I feel that there is so much pressure on women. Pressure to be perfect mothers, to have the perfect home, to look perfect in makeup and style, and to act perfectly but the reality is that we are not perfect! One of the biggest lies that keeps us stuck is that we are supposed to be perfect! This is simply not true. Our Creator made us imperfect, so we could learn, grow and become. It is in our imperfection that get stretched and become more of who we are meant to be. Children increase our capacity greater than anything else could. They have the ability to elicit such feelings of love that we can barely comprehend it. They also have the ability to push us to our edges and can bring feelings of frustration, anger, sadness and guilt to the surface. When we have children and are faced with lack of sleep, pushing boundaries, stress and worry over their wellbeing, our character gets stretched.
So given the reality that we are all stretched being parents, what determines if we will grow from the experience and become more of our potential or shrink? I believe that our ability to be empowered to become more of who our Creator wants us to be is determined by three things. The first is our faith in our Creator and His ability to use our experiences in this life to help us to become greater. The second is our ability to get back up when we make mistakes. We all make mistakes in this life. That is to be expected. When we are able to get back up and do the next right thing, that is what defines us. The third is our ability to forgive. Forgive ourselves, forgive others, and trust that our Creator forgives us. I know that having faith, getting back up from mistakes, and forgiveness unleashes our greatest capacity to love and care for our children in a way that empowers our best self.
To all mothers, I hope that you know these simple but life changing truths. I hope you know there really is a Creator who loves you and is grateful for all you do in this divine role you hold as a mother. If you don’t know this, I encourage you to pray about it so you can know for yourself it is true. I hope you know that you don’t have to be perfect and that as long as you are striving to get back up when you make mistakes and take the lesson, you are doing amazing! I hope you know that the role of motherhood truly impacts the world greater than anything else we can do in this life. Mothers have brought into being every person who has ever lived or will live. Mothers have the greatest influence on children and who they will become. We have the capacity to teach our kids how to love, how to live, how to forgive, how to know their Creator, and how to reach their full potential.
When life gets tough and you are in the trenches of dirty diapers, laundry mountains, fighting children, and messy houses, please know that you are enough. Although this work of raising children is divine, it is often messy, unpredictable and in the day to day can at times feel like the movie Ground Hog Day.

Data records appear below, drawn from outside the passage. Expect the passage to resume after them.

-- ==== Sys2Proof/Machine/Finalize.lean ====
section
/-! DEFINITION. Pass 3: the FINAL command (43 R170). -/

namespace Sys2Proof.Machine

/-- `FINAL` (43 R170): the phase check, then the length check (43 R173), then slots 31 down to 0. -/
def execFinal (s : State) : Host.Outcome State Fault Refusal :=
  if s.phase = .pass2 then
    if s.cnt = s.len1 then .next ((finalizeDown Config.params 32 (Nat.le_refl 32) s).setPhase .done)
    else .next (s.raise .len)
  else .next (s.raise .seq)

end Sys2Proof.Machine
end

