-- ==== Sys2Proof/Machine/Program.lean ====
section
/-! DEFINITION. Host programs: what each source line asks of the block (30 R98 to R100). -/

namespace Sys2Proof.Machine

/-- The offset of `CMD` (10 R42). -/
def cmdOffset : BitVec 7 := 0x08#7

/-- The host writes a register: `WR off, v` (30 R100). -/
def registerWrite (off : BitVec 7) (v : Reg) : Event := .access ⟨hostAddress off, .word, .write v⟩

/-- The host reads a register: `RD off` (30 R100). -/
def registerRead (off : BitVec 7) : Event := .access ⟨hostAddress off, .word, .read⟩

/-- A command is an implicit `WR CMD, w` (30 R100). -/
def commandWrite (w : Reg) : Event := registerWrite cmdOffset w

/-- `ABSORB1 bytes` (30 R99). -/
def absorb1 (bytes : List Byte) : List Event := bytes.map (fun b => commandWrite (encode (.fast b)))

/-- `ABSORB2 bytes` (30 R99). -/
def absorb2 (bytes : List Byte) : List Event := bytes.map (fun b => commandWrite (encode (.full b)))

/-- `DIGEST k, bytes` (30 R99). -/
def digestProgram (k : BitVec 6) (bytes : List Byte) : List Event :=
  commandWrite (encode (.init k)) :: absorb1 bytes
    ++ commandWrite (encode .pass2) :: absorb2 bytes
    ++ [commandWrite (encode .final)]

/-- What a well-formed line asks of the block; an ill-formed one is an assembler error (30 R98). How completions fall among the
lines is open (70 R214, 93 U8), and log 26 says how it is written. -/
def lineEvents (l : HostLine) : Option (List Event) :=
  if l.wellFormed then
    match l with
    | .cmd c => c.assemble.map (fun w => [commandWrite w])
    | .absorb1 bytes => some (Machine.absorb1 bytes)
    | .absorb2 bytes => some (Machine.absorb2 bytes)
    | .digest k bytes => some (digestProgram (BitVec.ofNat 6 k) bytes)
    | .wr off v => some [registerWrite (BitVec.ofNat 7 off) (BitVec.ofNat 32 v)]
    | .rd off late => some ((if late then [.complete] else []) ++ [registerRead (BitVec.ofNat 7 off)])
    | .poll n => some [.poll n]
    | .bind size cells => some [.bindTable size cells]
  else none

/-- A host program: its lines in order; an ill-formed line is an error of the whole. -/
def programEvents : List HostLine → Option (List Event)
  | [] => some []
  | l :: ls =>
    match lineEvents l, programEvents ls with
    | some es, some fs => some (es ++ fs)
    | _, _ => none

end Sys2Proof.Machine
end

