-- ==== Sys2Proof/Certificates/Slice0/Obligations.lean ====
section
/-! DEFINITION. The statements about the machine, for the provers. Each docstring names the rule of spec/ it formalises. -/

open Sys2Proof Sys2Proof.Machine

/-! ### Encoding (file 30) -/

/-- Decoding the encoding of a command gives the command back, for every operand (30 R90 to R95). -/
def Obligations.DecodeOfEncode : Prop := ∀ i : Instr, decode (encode i) = .ok i

/-- A word that decodes is the encoding of what it decodes to: no bit of it is ignored (30 R95, R96). -/
def Obligations.EncodeOfDecode : Prop := ∀ (w : Reg) (i : Instr), decode w = .ok i → encode i = w

/-- The opcode map (30 R94): a word decodes to a command of a row exactly when `(w & mask) = match` for that row, and no
word matches two rows. -/
def Obligations.OpcodeMapSelects : Prop :=
  (∀ (w : Reg) (r : OpcodeRow), r ∈ opcodeMap → (w &&& r.mask = r.pattern ↔ ∃ i, decode w = .ok i ∧ i.row = r))
    ∧ (∀ (w : Reg) (i : Instr), decode w = .ok i → i.row ∈ opcodeMap)
    ∧ (∀ (w : Reg) (r r' : OpcodeRow), r ∈ opcodeMap → r' ∈ opcodeMap → w &&& r.mask = r.pattern →
        w &&& r'.mask = r'.pattern → r = r')

/-- The illegal encodings (30 R96): `OP` in `0x6..0xF`, or a defined `OP` with a nonzero must-be-zero bit of its format. -/
def Obligations.IllegalEncodingsRejected : Prop :=
  ∀ w : Reg,
    (6 ≤ w.toNat / 2 ^ 28 → decode w = .error .reservedOpcode)
      ∧ (w.toNat / 2 ^ 28 ∈ [0, 3, 5] → w.toNat % 2 ^ 28 ≠ 0 → decode w = .error .mustBeZero)
      ∧ (w.toNat / 2 ^ 28 = 1 → w.toNat % 2 ^ 28 / 2 ^ 6 ≠ 0 → decode w = .error .mustBeZero)
      ∧ (w.toNat / 2 ^ 28 ∈ [2, 4] → w.toNat % 2 ^ 28 / 2 ^ 8 ≠ 0 → decode w = .error .mustBeZero)

/-- Words written out from 30 R92 and 95 section 3.4, and what they decode to. -/
def Obligations.DecodingOfWrittenWords : Prop :=
  decode 0x00000000#32 = .ok .nop ∧ decode 0x10000008#32 = .ok (.init 8) ∧ decode 0x20000061#32 = .ok (.fast 0x61)
    ∧ decode 0x30000000#32 = .ok .pass2 ∧ decode 0x400000FF#32 = .ok (.full 0xFF)
    ∧ decode 0x50000000#32 = .ok .final ∧ decode 0x10000048#32 = .error .mustBeZero
    ∧ decode 0x80000000#32 = .error .reservedOpcode

/-- The assembler's operands (30 R98): in range they stand in the word unchanged, out of range the line is an error. That
`INIT 0` is such a line, although program P3 of file 95 writes it (row 2), is log 29. -/
def Obligations.AssemblerNeverTruncates : Prop :=
  (∀ k, (Asm.init k).assemble.map BitVec.toNat = if 1 ≤ k ∧ k ≤ 63 then some (0x10000000 + k) else none)
    ∧ (∀ v, (Asm.fast v).assemble.map BitVec.toNat = if v ≤ 255 then some (0x20000000 + v) else none)
    ∧ (∀ v, (Asm.full v).assemble.map BitVec.toNat = if v ≤ 255 then some (0x40000000 + v) else none)
    ∧ (∀ w, (Asm.word w).assemble.map BitVec.toNat = if w < 2 ^ 32 then some w else none)
    ∧ Asm.nop.assemble = some 0x00000000#32 ∧ Asm.pass2.assemble = some 0x30000000#32
    ∧ Asm.final.assemble = some 0x50000000#32

/-! ### Commands (files 40 to 43) -/

/-- `NOP` (40 R110): its one word, and that it changes nothing, in every phase. -/
def Obligations.NopChangesNothing : Prop :=
  (∀ w : Reg, decode w = .ok .nop ↔ w = 0x00000000#32) ∧ ∀ s : State, exec .nop s = .next s

/-- `INIT K` (40 R111): its word; a legal `K` writes the whole context and leaves everything else; an illegal one leaves
everything but `PHASE <- IDLE` and `ERR_CFG <- 1`. -/
def Obligations.InitStartsOrAbandons : Prop :=
  ∀ (k : BitVec 6) (s : State),
    (∀ w : Reg, decode w = .ok (.init k) ↔ w = 0x10000000#32 ||| k.setWidth 32)
      ∧ (1 ≤ k.toNat ∧ k.toNat ≤ 32 →
      ∃ t, exec (.init k) s = .next t
        ∧ (∀ i : Slot, t.hs[i] = 0) ∧ t.acc = 0xFAFAECECFAFAECEC#64 ∧ t.s1 = 0 ∧ t.s2 = 0 ∧ t.s3 = 0
        ∧ t.mapBits = k ∧ t.cnt = 0 ∧ t.len1 = 0 ∧ (∀ j : Slot, t.digest[j] = 0) ∧ t.phase = .pass1
        ∧ t.errors = s.errors ∧ t.busy = s.busy ∧ t.pend = s.pend ∧ t.dbgSel = s.dbgSel
        ∧ (∀ a, t.table.read? a = s.table.read? a) ∧ t.table = s.table ∧ t.past = s.past ∧ t.reads = s.reads
        ∧ t.readsAtInit = s.readsAtInit ∧ t.events = s.events ∧ t.replies = s.replies)
      ∧ (k.toNat < 1 ∨ 32 < k.toNat →
        exec (.init k) s = .next { s with phase := .idle, errors := { s.errors with cfg := true } })

/-- `PASS2` (40 R112): its one word; in `PASS1` it latches the length, restarts the count and changes nothing else;
elsewhere it sets `ERR_SEQ` and nothing else. -/
def Obligations.Pass2SwitchesPass : Prop :=
  (∀ w : Reg, decode w = .ok .pass2 ↔ w = 0x30000000#32) ∧ ∀ s : State,
    (s.phase = .pass1 → exec .pass2 s = .next { s with len1 := s.cnt, cnt := 0, phase := .pass2 })
      ∧ (s.phase ≠ .pass1 → exec .pass2 s = .next { s with errors := { s.errors with seq := true } })
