/-- The iterations keep what the whole loop keeps. -/
theorem finalizedDownTo_same (n : Nat) : SameButFinal s (finalizedDownTo p s n) := by
  fun_induction finalizedDownTo p s n with
  | case1 n h ih => exact ih.trans (finalIteration_same p ⟨n, h⟩ _)
  | case2 n h => exact finalizeDown_same p 0 (Nat.zero_le _) s

/-- A slot that no iteration has reached holds the word that `FINAL` met. -/
theorem finalizedDownTo_hs_below {n : Nat} {i : Slot} (hi : i.val < n) : (finalizedDownTo p s n).hs[i] = s.hs[i] := by
  fun_induction finalizedDownTo p s n with
  | case1 n h ih => rw [finalIteration_hs_other p ⟨n, h⟩ _ (Fin.ne_of_lt hi), ih (Nat.lt_succ_of_lt hi)]
  | case2 n h => rfl

/-- The loop over the slots below `n`, from where the iterations above have come, is the rest of the whole loop. -/
theorem finalizeDown_finalizedDownTo {n : Nat} (h : n ≤ 32) :
    finalizeDown p n h (finalizedDownTo p s n) = finalizeDown p 32 (Nat.le_refl 32) s := by
  induction h using Nat.decreasingInduction with
  | self => rw [finalizedDownTo_start]
  | of_succ n hn ih => rw [← ih, finalizeDown, ← finalizedDownTo_slot p s ⟨n, hn⟩]

end

/-- Settles O12: the chain is `finalizedDownTo`; a digest byte written at slot `i` stays, since the loop goes on below it. -/
theorem finalRunsSlotsDownward : Obligations.FinalRunsSlotsDownward := by
  intro s hp hc
  have hrest {n : Nat} (h : n ≤ 32) := finalizeDown_finalizedDownTo Config.params s h
  refine ⟨finalizedDownTo Config.params s, _, exec_final_of_counts_eq hp hc, finalizedDownTo_start _ s, fun i => ?_, ?_⟩
  · have hiter := finalizedDownTo_slot Config.params s i
    have hlast : (finalizeDown Config.params 32 (Nat.le_refl 32) s).digest[i] = (finalizedDownTo Config.params s i).digest[i] := by
      rw [← hrest i.isLt.le, finalizeDown_digest_above _ _ _ _ (Nat.le_refl i)]
    obtain ⟨-, hmap, -, -, -, -, -, -, htable, hpast, -⟩ := finalizedDownTo_same Config.params s (i.val + 1)
    intro x y b
    have hb : b = y.lookup := (State.lookup_eq s).symm.trans (State.lookup_congr htable hpast hmap).symm
    refine ⟨by rw [hiter]; rfl, ?_, fun j hj => ?_, finalizedDownTo_hs_below _ s (Nat.lt_succ_self i), hlast⟩
    · rw [hb, hiter]
      exact finalIteration_digest_self Config.params i x
    · rw [hiter]
      exact finalIteration_digest_other Config.params i x hj
  · rw [← hrest (Nat.zero_le 32)]
    rfl

end Sys2Proof.Machine
end

section
/-! SUPPORT. The machine and the source's function (43 R175): with a table that stays, each step of a context is the source's
step, and so is the finalization loop. -/

namespace Sys2Proof.Machine

/-- The source's engine state that the datapath holds. -/
def State.ctx (s : State) : Reference.Ctx := ⟨s.hs, s.acc, s.s1, s.s2, s.s3⟩

/-- Every lookup of `s`, whatever its number, is the source's in the table `T` with `2^k` entries. -/
def State.LooksUp (s : State) (T : Nat → Byte) (k : Nat) : Prop := ∀ n x, s.lookup n x = Reference.look T k x

/-- A table that stays answers as the source reads it. -/
theorem State.looksUp_of_stable {s : State} (h : s.TableStable) (hk : s.mapBits.toNat ≤ 32) :
    s.LooksUp s.table.byteAt s.mapBits.toNat := by
  intro n x
  rw [State.lookup_of_stable h, tableIndex_toNat hk, Reference.look]

/-- The slot of byte `n` is the source's. -/
theorem State.idx_eq_slotOfIndex {s : State} {n : Nat} (h : s.cnt = BitVec.ofNat 32 n) : s.idx = Reference.slotOfIndex n := by
  apply Fin.ext
  rw [State.idx, h]
  exact slotIsByteIndexMod32 n

section
variable {s : State} {T : Nat → Byte} {k : Nat} (h : s.LooksUp T k) (p : Params)
include h

/-- The machine's fast step is the source's. -/
theorem State.LooksUp.fastStep_ctx (v : Byte) (i : Slot) :
    (fastStep p (zext64 v) i s).ctx = Reference.fastStep p T k v i s.ctx := by
  have hbyte : fastByte (zext64 v) s = zext64 (Reference.look T k (s.acc ^^^ zext64 v)) := congrArg zext64 (h _ _)
  rw [State.ctx, fastStep_hs, fastStep_acc, hbyte]
  rfl

/-- The machine's full step is the source's. -/
theorem State.LooksUp.fullStep_ctx (v : Word) (i : Slot) :
    (fullStep p v i s).ctx = Reference.fullStep p T k v i s.ctx := by
  have hwork : fullWork p v i s = (p.fullMix.run (fun _ x => Reference.look T k x) (s.work v i) 0).1 :=
    FullMix.run_unnumbered h p.fullMix (s.work v i) s.reads 0
  rw [State.ctx, fullStep_hs, fullStep_acc, fullStep_s2, fullStep_s3, hwork]
  rfl

/-- One iteration of the finalization loop writes the source's byte. -/
theorem State.LooksUp.finalIteration_digest (i : Slot) :
    (finalIteration p i s).digest =
      (let c := Reference.fullStep p T k s.hs[i] i s.ctx
       s.digest.set i (Reference.look T k c.acc ^^^ Reference.look T k c.hs[i])) := by
  rw [← h.fullStep_ctx p s.hs[i] i]
  exact congrArg (s.digest.set i.val · i.isLt) (congrArg₂ (· ^^^ ·) (h _ _) (h _ _))

end

/-- The finalization loop writes the source's bytes. -/
theorem State.LooksUp.finalizeDown_digest {s : State} {T : Nat → Byte} {k : Nat} (h : s.LooksUp T k) (p : Params) (n : Nat)
    (hn : n ≤ 32) : (finalizeDown p n hn s).digest = Reference.pass3 p T k n hn s.ctx s.digest := by
  induction n generalizing s with
  | zero => rfl
  | succ n ih =>
    have hnext : (finalIteration p ⟨n, hn⟩ s).LooksUp T k := h
    rw [finalizeDown, ih hnext, h.finalIteration_digest, Reference.pass3]
    exact congrArg (Reference.pass3 p T k n _ · _) (h.fullStep_ctx p s.hs[n] ⟨n, hn⟩)

end Sys2Proof.Machine
end

section
/-! SUPPORT. How far the commands of `DIGEST K, x` have come (30 R99): the commands left, what the context holds, and the digest
that the rest of the source's function makes of it; each command goes on to the next stage. -/

namespace Sys2Proof.Machine
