-- ==== Sys2Proof/Machine/FieldArithmetic.lean ====
section
/-! DEFINITION. The FieldArithmetic commands (41_field_arithmetic.md R129 to R136). -/

namespace Sys2Proof.Machine

/-- The shape of R129 to R131: both operands below the modulus, else OPERAND_RANGE; then `F[rd] <- op(a, b)`. -/
def binaryField (op : Nat → Nat → Nat → Nat) (m : Modulus) (rd ra rb : FReg) (s : State) : Except CmdError State := do
  let a ← operandBelow m (s.readF ra)
  let b ← operandBelow m (s.readF rb)
  return s.writeF rd (result (op (modulusOf m) a b))

/-- FADD (R129). -/
def execFadd (m : Modulus) (rd ra rb : FReg) (s : State) : Host.Outcome State Fault Refusal :=
  finish s (binaryField fadd m rd ra rb s)

/-- FSUB: `F[ra]` minus `F[rb]` (R130). -/
def execFsub (m : Modulus) (rd ra rb : FReg) (s : State) : Host.Outcome State Fault Refusal :=
  finish s (binaryField fsub m rd ra rb s)

/-- FMUL (R131). -/
def execFmul (m : Modulus) (rd ra rb : FReg) (s : State) : Host.Outcome State Fault Refusal :=
  finish s (binaryField fmul m rd ra rb s)

/-- FRED: `F[rd] <- F[ra] mod m`, any operand (R132). -/
def execFred (m : Modulus) (rd ra : FReg) (s : State) : Host.Outcome State Fault Refusal :=
  finish s (.ok (s.writeF rd (result ((s.readF ra).toNat % modulusOf m))))

/-- FINV: OPERAND_RANGE before INV_ZERO (R133, R265). -/
def execFinv (rd ra : FReg) (s : State) : Host.Outcome State Fault Refusal :=
  finish s do
    let a ← operandBelow .p (s.readF ra)
    let v ← finv a
    return s.writeF rd (result v)

/-- FEXP: the base below p, any exponent (R135). -/
def execFexp (rd ra rb : FReg) (s : State) : Host.Outcome State Fault Refusal :=
  finish s do
    let a ← operandBelow .p (s.readF ra)
    return s.writeF rd (result (fexp a (s.readF rb).toNat))

/-- FSQRT: OPERAND_RANGE before NO_SQRT (R136, R265). -/
def execFsqrt (rd ra : FReg) (s : State) : Host.Outcome State Fault Refusal :=
  finish s do
    let c ← operandBelow .p (s.readF ra)
    let y ← fsqrt c
    return s.writeF rd (result y)

/-- FISQ: `T <- is_quad(F[ra])` (R134). -/
def execFisq (ra : FReg) (s : State) : Host.Outcome State Fault Refusal :=
  finish s do
    let v ← operandBelow .p (s.readF ra)
    return s.setT (flagQuad v)

end Sys2Proof.Machine
end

However, each day builds upon one another and in the midst of imperfection, we teach our kids how to get back up when they mess up, how to love even when you don’t feel loving, and what it means to be a mother.
I think about my own mother and all she has given to me. I feel like when I was a child, I couldn’t see the millions of things she did everyday for me. Now I am filled with gratitude and love for her and all the many sacrifices she has made for me.
I know that motherhood is a divine role. I know it is supposed to be messy and that we are supposed to be imperfect. I know that as we get back up, have faith, and forgive, that the Creator can help us become who we are meant to be. Mothers, you are amazing and you are making a greater difference in this life than you can imagine.